┏━━

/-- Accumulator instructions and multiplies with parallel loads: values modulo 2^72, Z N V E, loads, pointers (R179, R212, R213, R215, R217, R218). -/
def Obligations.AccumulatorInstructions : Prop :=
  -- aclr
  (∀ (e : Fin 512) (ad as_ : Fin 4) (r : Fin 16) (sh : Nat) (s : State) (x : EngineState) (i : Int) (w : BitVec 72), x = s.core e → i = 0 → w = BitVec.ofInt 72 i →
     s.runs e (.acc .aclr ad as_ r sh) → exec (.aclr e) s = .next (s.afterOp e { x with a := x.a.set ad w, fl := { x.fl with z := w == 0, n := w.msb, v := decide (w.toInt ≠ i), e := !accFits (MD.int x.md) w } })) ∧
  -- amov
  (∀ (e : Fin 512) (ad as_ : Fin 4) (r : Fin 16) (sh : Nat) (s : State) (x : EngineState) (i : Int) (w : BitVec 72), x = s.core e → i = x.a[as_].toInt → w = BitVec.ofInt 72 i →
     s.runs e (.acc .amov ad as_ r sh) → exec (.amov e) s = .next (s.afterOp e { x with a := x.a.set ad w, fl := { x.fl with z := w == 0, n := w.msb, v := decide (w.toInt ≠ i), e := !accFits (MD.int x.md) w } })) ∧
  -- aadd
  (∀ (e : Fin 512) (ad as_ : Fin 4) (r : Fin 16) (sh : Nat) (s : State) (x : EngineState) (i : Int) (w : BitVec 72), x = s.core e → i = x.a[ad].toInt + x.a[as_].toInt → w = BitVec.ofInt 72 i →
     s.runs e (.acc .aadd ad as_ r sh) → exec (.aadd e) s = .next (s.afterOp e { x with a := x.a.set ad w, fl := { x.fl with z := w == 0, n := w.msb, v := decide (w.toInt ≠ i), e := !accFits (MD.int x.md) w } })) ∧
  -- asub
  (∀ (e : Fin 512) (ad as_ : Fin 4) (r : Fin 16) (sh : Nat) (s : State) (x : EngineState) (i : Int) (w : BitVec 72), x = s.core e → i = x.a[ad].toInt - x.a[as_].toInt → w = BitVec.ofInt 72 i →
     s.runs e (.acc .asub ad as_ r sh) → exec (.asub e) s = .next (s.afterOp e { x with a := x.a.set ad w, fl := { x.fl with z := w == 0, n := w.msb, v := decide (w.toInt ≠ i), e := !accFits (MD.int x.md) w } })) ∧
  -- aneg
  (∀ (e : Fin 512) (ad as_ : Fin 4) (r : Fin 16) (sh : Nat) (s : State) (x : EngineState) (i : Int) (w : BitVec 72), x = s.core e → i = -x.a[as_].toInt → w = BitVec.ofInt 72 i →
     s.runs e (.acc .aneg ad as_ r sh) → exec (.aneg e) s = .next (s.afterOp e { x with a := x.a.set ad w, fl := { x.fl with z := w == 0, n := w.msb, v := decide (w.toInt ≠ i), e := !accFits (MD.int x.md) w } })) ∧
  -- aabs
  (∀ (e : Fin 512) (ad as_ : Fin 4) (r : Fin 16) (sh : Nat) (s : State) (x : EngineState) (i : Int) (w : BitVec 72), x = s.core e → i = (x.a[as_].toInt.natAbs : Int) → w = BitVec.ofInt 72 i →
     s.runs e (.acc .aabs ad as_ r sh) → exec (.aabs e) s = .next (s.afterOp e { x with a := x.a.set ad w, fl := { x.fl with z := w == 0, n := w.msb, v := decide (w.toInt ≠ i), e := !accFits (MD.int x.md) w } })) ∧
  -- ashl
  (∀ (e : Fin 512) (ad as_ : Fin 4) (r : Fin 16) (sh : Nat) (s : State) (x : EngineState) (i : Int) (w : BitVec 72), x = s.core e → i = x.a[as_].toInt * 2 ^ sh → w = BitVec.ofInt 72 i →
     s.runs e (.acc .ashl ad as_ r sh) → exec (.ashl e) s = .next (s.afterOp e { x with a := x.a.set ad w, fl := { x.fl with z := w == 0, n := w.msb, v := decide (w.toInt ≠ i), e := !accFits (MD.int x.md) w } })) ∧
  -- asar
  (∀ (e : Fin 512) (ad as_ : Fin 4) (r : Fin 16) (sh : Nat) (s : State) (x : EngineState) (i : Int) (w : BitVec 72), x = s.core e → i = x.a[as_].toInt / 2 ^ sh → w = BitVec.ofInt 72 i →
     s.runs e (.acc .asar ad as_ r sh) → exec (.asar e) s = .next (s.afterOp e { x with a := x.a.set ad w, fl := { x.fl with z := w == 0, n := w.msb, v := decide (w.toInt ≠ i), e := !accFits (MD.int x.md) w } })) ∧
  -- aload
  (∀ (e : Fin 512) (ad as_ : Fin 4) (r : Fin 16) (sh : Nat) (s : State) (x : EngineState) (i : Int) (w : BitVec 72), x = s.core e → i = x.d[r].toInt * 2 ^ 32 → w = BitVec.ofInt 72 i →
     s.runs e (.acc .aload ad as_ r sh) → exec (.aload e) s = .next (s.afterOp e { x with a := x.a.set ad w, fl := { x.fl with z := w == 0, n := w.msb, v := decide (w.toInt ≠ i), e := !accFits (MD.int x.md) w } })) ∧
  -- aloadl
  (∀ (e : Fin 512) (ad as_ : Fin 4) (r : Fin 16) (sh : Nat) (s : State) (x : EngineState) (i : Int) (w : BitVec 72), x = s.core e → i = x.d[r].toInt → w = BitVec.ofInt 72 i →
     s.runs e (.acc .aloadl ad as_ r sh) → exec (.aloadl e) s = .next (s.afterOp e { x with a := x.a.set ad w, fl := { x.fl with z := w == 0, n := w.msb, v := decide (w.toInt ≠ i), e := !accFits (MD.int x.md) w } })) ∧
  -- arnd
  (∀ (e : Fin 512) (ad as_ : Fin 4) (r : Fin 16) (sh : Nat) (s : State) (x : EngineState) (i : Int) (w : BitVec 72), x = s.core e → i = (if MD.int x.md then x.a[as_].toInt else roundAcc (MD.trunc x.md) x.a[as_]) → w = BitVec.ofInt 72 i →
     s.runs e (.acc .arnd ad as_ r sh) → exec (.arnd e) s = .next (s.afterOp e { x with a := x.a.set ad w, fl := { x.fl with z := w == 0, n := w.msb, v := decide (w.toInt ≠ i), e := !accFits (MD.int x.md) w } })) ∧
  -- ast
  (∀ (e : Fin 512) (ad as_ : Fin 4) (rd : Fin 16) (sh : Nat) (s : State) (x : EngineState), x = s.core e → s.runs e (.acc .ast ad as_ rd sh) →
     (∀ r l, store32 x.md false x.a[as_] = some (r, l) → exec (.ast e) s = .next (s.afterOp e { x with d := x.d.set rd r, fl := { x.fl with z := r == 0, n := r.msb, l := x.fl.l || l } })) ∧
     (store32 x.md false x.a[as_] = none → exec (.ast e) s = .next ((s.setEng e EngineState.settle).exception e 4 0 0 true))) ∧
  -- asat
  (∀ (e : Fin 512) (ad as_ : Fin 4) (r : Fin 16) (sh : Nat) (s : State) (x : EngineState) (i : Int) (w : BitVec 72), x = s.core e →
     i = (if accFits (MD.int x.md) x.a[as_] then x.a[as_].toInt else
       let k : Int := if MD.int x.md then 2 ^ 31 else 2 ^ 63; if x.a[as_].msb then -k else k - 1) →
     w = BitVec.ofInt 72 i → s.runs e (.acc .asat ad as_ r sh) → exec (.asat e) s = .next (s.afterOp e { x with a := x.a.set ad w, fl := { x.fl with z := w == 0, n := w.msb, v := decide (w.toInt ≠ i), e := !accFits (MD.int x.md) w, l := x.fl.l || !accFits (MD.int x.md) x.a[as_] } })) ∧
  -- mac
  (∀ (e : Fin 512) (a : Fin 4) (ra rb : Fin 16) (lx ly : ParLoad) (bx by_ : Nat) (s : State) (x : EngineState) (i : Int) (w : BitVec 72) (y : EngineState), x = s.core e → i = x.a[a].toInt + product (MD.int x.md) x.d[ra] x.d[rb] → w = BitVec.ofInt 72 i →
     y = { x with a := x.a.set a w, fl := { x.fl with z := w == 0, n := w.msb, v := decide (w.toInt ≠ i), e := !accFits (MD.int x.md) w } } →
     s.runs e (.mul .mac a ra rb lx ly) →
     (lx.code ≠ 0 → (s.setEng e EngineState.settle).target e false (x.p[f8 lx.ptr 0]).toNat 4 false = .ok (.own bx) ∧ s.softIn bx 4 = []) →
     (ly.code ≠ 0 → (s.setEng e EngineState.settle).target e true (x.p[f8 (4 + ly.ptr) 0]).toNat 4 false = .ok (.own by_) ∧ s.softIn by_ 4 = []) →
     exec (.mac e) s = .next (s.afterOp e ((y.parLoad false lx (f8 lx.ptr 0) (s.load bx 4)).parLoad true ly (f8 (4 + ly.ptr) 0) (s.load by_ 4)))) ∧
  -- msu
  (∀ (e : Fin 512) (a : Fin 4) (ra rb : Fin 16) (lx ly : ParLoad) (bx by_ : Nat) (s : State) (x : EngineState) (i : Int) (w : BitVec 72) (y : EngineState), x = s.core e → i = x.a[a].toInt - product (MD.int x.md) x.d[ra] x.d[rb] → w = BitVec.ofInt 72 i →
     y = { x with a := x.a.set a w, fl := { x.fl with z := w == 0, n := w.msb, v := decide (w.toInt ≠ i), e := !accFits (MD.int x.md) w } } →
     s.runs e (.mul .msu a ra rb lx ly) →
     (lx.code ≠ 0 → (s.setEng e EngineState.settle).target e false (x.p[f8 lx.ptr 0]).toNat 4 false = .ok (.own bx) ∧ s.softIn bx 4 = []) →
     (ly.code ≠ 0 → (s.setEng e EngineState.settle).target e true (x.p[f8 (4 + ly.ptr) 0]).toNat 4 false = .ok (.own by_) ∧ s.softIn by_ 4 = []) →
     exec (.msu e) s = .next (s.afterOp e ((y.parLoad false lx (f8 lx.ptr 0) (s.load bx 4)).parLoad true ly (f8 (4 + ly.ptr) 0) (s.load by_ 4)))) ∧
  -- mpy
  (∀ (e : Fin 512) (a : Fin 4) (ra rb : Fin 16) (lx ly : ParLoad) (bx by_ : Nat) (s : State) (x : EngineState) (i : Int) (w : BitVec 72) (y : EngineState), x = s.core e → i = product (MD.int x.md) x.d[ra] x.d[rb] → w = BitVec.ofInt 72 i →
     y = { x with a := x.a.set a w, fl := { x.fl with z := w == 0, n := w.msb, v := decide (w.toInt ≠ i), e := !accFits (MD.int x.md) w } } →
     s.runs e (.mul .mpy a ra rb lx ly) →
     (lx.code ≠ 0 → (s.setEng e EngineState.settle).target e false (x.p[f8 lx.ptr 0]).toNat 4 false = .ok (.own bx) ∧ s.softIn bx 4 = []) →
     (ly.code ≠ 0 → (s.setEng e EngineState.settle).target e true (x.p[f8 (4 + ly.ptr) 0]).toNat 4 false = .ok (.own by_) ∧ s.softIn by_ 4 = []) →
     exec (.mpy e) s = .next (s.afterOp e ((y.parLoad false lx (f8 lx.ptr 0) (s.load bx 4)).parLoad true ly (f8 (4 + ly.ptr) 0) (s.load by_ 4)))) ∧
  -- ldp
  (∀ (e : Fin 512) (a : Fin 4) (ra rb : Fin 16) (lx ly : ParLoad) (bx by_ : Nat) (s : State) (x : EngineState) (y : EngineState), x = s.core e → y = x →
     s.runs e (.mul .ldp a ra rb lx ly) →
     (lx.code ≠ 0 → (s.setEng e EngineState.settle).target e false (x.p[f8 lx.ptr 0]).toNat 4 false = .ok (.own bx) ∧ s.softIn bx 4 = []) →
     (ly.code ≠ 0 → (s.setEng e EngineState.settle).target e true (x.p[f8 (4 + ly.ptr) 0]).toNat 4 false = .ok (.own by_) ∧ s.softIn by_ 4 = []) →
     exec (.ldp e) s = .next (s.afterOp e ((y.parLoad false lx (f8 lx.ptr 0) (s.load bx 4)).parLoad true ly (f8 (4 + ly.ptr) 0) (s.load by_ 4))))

┗━━

Your answer should consist of the lines above that hold the word "aloadl".

  -- aloadl
     s.runs e (.acc .aloadl ad as_ r sh) → exec (.aloadl e) s = .next (s.afterOp e { x with a := x.a.set ad w, fl := { x.fl with z := w == 0, n := w.msb, v := decide (w.toInt ≠ i), e := !accFits (MD.int x.md) w } })) ∧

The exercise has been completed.